### WHAT YOU SHOULD DO
Go through the listing below and work out how many lines hold "localQueue"; reply with the figure alone.

### EXCERPTED DATA
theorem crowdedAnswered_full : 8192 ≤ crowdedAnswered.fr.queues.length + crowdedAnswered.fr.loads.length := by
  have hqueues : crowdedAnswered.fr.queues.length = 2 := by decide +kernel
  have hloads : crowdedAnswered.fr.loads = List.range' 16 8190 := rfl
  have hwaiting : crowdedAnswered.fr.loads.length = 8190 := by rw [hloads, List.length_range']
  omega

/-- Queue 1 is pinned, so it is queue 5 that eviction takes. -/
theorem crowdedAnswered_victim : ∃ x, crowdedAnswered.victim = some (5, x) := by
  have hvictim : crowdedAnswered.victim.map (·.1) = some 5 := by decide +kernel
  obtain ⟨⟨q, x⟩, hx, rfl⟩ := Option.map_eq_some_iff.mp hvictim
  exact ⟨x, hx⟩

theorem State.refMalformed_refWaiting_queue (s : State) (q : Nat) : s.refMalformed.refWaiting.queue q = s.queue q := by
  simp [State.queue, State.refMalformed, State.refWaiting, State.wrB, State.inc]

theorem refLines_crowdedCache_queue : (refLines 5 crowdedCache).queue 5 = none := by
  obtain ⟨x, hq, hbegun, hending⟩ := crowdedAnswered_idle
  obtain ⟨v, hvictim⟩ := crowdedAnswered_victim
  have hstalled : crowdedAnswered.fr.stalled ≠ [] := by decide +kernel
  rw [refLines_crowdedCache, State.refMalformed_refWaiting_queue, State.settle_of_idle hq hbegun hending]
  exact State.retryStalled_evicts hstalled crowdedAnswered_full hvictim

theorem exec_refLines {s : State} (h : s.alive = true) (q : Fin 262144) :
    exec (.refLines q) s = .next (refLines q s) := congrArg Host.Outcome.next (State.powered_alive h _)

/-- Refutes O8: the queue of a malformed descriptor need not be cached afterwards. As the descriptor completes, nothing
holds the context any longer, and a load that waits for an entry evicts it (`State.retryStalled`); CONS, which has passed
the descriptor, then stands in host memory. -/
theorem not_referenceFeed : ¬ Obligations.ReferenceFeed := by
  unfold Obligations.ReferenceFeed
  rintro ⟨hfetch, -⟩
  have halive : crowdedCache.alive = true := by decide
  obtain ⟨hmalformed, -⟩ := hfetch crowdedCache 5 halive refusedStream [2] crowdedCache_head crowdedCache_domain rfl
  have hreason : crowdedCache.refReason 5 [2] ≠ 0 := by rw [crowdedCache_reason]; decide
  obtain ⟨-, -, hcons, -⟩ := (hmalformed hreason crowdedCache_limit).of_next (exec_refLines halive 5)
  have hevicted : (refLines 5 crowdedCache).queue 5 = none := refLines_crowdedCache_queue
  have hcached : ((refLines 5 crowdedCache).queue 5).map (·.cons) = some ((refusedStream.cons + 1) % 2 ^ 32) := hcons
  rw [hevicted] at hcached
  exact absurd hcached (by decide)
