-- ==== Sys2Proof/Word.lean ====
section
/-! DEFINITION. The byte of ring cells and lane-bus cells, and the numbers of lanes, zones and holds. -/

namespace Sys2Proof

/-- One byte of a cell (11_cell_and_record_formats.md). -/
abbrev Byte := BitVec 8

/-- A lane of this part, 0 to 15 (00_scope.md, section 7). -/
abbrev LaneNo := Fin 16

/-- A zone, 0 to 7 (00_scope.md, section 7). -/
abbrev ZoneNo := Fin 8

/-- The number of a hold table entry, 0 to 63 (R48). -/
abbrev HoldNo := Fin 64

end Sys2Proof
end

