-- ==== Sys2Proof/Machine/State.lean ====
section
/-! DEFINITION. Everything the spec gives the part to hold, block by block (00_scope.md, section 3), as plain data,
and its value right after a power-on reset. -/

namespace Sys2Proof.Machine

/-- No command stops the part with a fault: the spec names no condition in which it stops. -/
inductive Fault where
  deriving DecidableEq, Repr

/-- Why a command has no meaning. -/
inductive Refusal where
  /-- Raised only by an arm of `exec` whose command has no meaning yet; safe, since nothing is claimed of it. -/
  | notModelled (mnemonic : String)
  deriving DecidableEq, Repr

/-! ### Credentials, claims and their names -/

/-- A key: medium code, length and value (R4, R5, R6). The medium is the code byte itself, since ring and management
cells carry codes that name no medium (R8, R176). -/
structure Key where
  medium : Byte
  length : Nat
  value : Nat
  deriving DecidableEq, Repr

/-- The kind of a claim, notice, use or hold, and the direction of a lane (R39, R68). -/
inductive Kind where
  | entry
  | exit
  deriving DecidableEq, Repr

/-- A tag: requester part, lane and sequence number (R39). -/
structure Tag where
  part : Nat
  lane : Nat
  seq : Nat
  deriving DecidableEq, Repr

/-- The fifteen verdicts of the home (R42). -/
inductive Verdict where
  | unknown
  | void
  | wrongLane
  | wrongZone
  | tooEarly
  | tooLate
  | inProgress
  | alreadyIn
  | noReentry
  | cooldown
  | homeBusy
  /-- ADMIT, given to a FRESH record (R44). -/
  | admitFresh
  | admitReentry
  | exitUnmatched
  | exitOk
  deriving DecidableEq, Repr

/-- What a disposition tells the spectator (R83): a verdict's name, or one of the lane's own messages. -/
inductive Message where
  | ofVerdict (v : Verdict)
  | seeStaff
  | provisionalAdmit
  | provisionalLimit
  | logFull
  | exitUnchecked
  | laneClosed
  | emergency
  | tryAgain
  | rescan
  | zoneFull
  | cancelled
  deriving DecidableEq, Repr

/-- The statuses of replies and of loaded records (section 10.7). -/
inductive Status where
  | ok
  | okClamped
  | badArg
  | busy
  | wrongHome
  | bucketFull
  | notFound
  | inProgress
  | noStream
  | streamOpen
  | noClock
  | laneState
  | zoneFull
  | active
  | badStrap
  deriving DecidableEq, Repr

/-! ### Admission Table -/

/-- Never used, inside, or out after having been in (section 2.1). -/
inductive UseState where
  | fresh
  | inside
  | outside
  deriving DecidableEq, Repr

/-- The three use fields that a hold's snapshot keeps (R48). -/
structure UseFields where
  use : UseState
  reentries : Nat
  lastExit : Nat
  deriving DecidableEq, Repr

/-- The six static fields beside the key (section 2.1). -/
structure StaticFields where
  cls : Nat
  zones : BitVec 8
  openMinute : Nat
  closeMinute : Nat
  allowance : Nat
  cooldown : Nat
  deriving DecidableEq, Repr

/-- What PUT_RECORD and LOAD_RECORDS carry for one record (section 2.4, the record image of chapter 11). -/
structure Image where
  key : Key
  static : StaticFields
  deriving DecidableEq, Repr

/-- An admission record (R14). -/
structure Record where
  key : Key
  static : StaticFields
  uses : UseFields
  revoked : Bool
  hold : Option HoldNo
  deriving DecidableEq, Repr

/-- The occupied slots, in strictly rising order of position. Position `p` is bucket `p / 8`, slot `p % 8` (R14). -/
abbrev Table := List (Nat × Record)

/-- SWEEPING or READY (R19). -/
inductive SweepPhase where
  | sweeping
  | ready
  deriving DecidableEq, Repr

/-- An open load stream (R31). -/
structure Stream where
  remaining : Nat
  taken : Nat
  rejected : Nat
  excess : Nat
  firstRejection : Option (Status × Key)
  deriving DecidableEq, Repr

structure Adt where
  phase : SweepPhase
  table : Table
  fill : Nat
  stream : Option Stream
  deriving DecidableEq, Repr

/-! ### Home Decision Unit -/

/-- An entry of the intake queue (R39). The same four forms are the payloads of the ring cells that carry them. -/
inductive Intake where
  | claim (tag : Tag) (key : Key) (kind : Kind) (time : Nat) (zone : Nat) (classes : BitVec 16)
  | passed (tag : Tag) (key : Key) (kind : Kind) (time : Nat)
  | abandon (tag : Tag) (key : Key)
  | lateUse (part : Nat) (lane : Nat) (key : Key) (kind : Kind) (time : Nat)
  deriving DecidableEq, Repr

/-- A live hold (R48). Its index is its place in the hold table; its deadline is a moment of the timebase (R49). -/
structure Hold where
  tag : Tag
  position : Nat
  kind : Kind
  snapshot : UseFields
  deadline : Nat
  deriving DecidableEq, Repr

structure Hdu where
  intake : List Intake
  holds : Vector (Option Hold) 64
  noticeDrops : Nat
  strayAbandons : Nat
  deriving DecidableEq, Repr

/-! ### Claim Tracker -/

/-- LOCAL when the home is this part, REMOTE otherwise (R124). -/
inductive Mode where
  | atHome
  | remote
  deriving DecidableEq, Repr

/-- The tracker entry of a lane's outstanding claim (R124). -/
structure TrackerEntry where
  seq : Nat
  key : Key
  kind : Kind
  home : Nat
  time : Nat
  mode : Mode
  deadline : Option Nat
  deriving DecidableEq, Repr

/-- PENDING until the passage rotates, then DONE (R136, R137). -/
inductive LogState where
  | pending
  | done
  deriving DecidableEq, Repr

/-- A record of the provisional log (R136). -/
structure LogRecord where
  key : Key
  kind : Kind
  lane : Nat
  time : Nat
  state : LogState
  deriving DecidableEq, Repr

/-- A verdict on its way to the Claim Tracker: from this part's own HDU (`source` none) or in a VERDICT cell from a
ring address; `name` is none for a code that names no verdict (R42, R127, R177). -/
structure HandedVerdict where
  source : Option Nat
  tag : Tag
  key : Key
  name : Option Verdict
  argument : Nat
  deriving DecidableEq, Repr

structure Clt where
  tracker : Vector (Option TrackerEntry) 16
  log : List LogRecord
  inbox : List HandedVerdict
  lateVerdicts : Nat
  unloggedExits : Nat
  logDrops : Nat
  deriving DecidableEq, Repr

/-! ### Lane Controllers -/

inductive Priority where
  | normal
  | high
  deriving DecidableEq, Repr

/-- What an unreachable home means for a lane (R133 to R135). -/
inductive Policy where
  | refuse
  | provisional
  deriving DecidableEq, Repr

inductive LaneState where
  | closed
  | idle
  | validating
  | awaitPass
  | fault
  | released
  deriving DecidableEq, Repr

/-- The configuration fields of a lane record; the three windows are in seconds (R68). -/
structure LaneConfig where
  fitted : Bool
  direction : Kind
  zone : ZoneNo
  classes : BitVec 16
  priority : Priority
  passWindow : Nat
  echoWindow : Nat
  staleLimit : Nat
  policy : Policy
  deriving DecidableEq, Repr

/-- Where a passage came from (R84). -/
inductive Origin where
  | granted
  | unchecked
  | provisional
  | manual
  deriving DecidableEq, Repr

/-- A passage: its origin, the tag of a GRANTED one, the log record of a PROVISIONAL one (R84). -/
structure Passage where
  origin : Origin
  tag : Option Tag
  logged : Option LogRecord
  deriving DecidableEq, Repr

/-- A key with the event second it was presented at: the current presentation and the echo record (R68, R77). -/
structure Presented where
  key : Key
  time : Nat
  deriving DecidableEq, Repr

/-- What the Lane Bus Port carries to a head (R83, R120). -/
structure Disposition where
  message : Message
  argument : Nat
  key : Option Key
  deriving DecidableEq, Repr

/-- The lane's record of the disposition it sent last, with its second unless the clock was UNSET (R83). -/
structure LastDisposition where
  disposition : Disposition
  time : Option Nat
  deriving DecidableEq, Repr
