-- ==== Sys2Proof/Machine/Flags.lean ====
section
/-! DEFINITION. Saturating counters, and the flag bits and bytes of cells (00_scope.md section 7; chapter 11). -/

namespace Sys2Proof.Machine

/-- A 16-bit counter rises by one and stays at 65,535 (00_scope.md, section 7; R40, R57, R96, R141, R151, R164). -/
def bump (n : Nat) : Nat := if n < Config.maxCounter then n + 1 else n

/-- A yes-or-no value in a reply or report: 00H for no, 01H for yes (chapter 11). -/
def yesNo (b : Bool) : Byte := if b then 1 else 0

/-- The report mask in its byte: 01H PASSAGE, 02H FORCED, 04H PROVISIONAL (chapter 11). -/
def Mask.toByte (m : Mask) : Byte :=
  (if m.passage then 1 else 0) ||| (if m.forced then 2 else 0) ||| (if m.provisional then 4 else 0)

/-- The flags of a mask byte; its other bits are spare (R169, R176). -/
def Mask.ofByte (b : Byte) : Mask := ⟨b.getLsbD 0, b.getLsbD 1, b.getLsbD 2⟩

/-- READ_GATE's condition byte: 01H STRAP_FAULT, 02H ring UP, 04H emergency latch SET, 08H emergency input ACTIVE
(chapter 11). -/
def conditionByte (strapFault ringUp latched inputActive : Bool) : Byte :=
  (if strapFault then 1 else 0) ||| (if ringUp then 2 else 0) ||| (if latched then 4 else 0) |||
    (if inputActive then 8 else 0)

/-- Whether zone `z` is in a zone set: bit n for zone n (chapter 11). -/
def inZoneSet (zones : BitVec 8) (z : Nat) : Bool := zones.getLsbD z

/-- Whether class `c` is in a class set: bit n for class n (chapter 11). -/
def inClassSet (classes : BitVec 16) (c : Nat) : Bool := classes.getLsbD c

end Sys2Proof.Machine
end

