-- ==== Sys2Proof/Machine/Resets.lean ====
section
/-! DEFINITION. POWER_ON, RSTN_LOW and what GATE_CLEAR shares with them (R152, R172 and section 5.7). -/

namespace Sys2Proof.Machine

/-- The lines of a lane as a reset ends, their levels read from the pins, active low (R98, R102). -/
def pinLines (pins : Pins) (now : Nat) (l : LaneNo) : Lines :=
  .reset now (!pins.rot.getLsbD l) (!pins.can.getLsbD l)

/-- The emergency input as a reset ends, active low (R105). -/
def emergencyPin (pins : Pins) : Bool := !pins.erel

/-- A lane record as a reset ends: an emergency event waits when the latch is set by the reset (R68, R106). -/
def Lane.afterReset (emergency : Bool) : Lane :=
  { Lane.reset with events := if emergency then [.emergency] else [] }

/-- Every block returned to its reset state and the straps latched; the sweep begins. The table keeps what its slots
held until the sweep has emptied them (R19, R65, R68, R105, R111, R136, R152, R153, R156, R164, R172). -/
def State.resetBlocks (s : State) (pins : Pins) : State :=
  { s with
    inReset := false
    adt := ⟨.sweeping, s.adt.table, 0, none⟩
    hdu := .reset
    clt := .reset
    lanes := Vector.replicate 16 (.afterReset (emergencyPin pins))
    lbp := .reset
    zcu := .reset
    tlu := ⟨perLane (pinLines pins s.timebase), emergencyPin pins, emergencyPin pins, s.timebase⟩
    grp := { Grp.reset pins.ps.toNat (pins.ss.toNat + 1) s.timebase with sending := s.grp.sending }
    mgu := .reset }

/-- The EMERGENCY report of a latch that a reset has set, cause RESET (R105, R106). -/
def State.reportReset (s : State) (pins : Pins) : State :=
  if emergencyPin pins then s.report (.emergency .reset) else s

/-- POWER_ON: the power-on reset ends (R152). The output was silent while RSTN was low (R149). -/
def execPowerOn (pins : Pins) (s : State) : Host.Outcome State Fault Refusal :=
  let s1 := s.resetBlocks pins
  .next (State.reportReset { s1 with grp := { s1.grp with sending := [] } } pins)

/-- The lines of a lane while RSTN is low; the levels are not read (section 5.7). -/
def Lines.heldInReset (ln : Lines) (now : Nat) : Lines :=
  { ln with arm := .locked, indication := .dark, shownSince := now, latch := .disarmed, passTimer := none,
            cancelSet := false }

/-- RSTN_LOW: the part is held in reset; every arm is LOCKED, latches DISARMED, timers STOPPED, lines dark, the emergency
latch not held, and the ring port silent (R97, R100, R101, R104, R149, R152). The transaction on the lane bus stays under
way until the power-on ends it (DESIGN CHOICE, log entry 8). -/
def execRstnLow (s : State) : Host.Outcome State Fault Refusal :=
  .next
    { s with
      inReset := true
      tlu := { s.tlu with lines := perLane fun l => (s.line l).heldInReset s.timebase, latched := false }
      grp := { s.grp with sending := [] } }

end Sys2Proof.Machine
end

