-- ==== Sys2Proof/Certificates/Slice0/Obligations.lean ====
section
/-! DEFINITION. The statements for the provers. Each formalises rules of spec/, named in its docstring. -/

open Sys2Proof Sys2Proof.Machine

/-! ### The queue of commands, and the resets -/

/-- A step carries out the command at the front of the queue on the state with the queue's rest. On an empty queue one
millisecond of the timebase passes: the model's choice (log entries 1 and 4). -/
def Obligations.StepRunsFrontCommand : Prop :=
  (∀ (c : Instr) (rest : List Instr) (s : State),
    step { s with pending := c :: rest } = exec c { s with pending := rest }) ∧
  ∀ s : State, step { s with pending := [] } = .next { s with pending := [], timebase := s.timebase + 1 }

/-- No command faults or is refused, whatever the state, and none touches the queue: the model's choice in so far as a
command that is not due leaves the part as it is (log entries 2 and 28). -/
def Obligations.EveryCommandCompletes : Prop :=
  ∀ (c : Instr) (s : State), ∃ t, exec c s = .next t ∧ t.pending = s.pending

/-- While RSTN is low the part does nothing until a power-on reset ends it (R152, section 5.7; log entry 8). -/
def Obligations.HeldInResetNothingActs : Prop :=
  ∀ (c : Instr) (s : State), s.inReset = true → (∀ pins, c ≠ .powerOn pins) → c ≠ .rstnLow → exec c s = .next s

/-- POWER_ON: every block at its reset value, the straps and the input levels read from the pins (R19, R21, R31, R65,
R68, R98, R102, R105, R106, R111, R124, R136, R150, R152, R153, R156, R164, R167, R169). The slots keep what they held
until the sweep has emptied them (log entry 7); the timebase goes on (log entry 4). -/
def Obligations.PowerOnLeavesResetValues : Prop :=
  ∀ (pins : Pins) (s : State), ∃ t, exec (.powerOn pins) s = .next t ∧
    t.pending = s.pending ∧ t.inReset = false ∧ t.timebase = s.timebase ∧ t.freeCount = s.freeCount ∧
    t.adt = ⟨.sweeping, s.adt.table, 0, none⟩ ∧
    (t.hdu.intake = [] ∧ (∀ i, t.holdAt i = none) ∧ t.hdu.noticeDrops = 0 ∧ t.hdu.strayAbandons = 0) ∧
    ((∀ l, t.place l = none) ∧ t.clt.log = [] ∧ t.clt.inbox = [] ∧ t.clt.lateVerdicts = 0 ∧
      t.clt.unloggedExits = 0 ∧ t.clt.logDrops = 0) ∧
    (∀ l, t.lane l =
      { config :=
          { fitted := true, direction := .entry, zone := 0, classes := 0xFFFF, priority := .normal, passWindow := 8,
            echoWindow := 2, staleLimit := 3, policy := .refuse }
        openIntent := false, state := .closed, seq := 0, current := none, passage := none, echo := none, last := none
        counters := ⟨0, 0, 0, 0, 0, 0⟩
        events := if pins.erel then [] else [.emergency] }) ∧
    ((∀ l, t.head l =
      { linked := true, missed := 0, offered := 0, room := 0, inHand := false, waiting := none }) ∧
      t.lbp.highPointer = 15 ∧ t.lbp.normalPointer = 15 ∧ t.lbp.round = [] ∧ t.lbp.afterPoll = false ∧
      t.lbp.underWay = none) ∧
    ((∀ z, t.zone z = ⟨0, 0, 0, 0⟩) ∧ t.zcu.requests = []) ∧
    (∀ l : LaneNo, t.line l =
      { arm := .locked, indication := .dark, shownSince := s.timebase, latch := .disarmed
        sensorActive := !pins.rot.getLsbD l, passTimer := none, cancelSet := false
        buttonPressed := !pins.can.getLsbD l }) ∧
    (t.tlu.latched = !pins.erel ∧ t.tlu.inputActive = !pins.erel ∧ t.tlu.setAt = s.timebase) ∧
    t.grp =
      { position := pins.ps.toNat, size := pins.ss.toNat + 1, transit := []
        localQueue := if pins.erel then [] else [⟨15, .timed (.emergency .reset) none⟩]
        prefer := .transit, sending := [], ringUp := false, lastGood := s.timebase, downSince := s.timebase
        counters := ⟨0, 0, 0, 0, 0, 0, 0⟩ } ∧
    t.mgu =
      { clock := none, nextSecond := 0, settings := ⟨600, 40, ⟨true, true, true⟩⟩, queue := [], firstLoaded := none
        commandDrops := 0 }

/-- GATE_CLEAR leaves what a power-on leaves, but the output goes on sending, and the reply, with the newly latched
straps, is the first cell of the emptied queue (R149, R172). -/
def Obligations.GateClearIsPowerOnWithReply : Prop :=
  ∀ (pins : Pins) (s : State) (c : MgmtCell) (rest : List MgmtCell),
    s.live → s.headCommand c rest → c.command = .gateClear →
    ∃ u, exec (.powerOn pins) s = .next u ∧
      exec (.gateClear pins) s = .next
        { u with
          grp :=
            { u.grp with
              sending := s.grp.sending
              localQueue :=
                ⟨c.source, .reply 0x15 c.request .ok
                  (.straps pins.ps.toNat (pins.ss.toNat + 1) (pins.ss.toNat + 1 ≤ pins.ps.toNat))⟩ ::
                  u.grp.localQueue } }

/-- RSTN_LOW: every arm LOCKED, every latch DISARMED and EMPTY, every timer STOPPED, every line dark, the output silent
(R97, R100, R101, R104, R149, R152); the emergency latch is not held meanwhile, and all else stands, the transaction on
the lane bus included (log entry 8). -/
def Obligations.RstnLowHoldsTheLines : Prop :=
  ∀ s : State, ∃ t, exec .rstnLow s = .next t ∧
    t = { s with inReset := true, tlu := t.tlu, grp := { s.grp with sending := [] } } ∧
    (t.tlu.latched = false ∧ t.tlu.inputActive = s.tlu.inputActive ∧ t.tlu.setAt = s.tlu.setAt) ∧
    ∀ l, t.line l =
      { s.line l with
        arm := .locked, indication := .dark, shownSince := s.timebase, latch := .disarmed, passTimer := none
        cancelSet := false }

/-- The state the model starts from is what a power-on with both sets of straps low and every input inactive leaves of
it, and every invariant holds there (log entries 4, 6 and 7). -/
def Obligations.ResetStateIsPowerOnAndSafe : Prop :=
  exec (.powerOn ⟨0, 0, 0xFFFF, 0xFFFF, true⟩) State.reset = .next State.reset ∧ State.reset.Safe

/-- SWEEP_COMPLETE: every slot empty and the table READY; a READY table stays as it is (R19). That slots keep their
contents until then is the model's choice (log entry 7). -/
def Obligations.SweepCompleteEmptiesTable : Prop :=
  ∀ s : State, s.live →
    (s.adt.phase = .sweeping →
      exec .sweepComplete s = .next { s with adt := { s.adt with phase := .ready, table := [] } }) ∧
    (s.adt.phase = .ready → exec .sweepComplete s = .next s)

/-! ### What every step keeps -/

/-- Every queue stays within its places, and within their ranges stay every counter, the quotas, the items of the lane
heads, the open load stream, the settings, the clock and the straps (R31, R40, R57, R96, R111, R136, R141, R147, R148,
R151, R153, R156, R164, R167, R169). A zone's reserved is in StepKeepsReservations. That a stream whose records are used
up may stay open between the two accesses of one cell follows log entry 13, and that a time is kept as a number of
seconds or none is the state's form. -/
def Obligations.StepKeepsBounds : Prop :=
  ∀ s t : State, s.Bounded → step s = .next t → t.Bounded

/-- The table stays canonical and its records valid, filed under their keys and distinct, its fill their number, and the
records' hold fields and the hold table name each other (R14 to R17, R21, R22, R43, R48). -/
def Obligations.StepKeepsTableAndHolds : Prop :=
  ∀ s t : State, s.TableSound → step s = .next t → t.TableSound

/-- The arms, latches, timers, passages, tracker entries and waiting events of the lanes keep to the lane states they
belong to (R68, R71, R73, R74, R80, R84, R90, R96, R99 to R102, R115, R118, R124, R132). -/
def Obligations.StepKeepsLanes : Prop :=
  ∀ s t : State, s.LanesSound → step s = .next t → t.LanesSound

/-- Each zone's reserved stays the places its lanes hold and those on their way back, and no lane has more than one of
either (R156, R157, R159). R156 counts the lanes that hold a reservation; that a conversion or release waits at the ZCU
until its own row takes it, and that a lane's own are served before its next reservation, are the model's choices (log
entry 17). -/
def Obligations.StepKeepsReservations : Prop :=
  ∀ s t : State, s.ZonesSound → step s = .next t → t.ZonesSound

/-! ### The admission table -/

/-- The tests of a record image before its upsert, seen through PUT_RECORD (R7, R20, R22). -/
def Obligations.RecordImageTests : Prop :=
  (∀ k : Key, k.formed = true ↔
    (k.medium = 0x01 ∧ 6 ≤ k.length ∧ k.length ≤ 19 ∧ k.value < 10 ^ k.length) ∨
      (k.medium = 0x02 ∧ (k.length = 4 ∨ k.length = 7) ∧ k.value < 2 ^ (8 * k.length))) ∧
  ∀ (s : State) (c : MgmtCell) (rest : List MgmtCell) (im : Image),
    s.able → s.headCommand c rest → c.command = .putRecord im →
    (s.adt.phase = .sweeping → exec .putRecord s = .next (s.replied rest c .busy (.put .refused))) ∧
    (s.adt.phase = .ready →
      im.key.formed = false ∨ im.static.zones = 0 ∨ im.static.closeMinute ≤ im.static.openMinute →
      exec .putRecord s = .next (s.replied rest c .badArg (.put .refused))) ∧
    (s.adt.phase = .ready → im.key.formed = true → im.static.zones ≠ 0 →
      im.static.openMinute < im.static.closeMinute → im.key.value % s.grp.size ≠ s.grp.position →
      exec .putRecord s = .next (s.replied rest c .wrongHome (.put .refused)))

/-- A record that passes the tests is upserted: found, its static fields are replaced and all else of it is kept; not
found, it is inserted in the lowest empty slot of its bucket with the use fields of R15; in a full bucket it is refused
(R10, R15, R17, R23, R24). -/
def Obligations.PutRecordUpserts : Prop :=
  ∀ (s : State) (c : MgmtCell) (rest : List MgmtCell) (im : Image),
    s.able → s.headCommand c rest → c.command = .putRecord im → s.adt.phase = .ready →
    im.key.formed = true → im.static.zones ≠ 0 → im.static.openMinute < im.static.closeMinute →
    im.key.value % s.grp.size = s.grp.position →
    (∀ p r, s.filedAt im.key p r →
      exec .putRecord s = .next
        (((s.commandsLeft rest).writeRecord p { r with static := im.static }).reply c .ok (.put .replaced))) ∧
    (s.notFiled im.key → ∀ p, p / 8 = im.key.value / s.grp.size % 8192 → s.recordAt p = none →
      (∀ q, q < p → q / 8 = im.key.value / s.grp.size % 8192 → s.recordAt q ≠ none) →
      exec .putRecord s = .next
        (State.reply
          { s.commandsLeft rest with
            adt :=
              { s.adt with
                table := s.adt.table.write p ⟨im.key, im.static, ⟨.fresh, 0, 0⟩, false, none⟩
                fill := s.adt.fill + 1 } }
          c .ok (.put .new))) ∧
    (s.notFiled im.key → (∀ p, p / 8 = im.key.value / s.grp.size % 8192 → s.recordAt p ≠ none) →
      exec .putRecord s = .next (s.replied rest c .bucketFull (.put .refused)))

### EXERCISE SOLUTION
3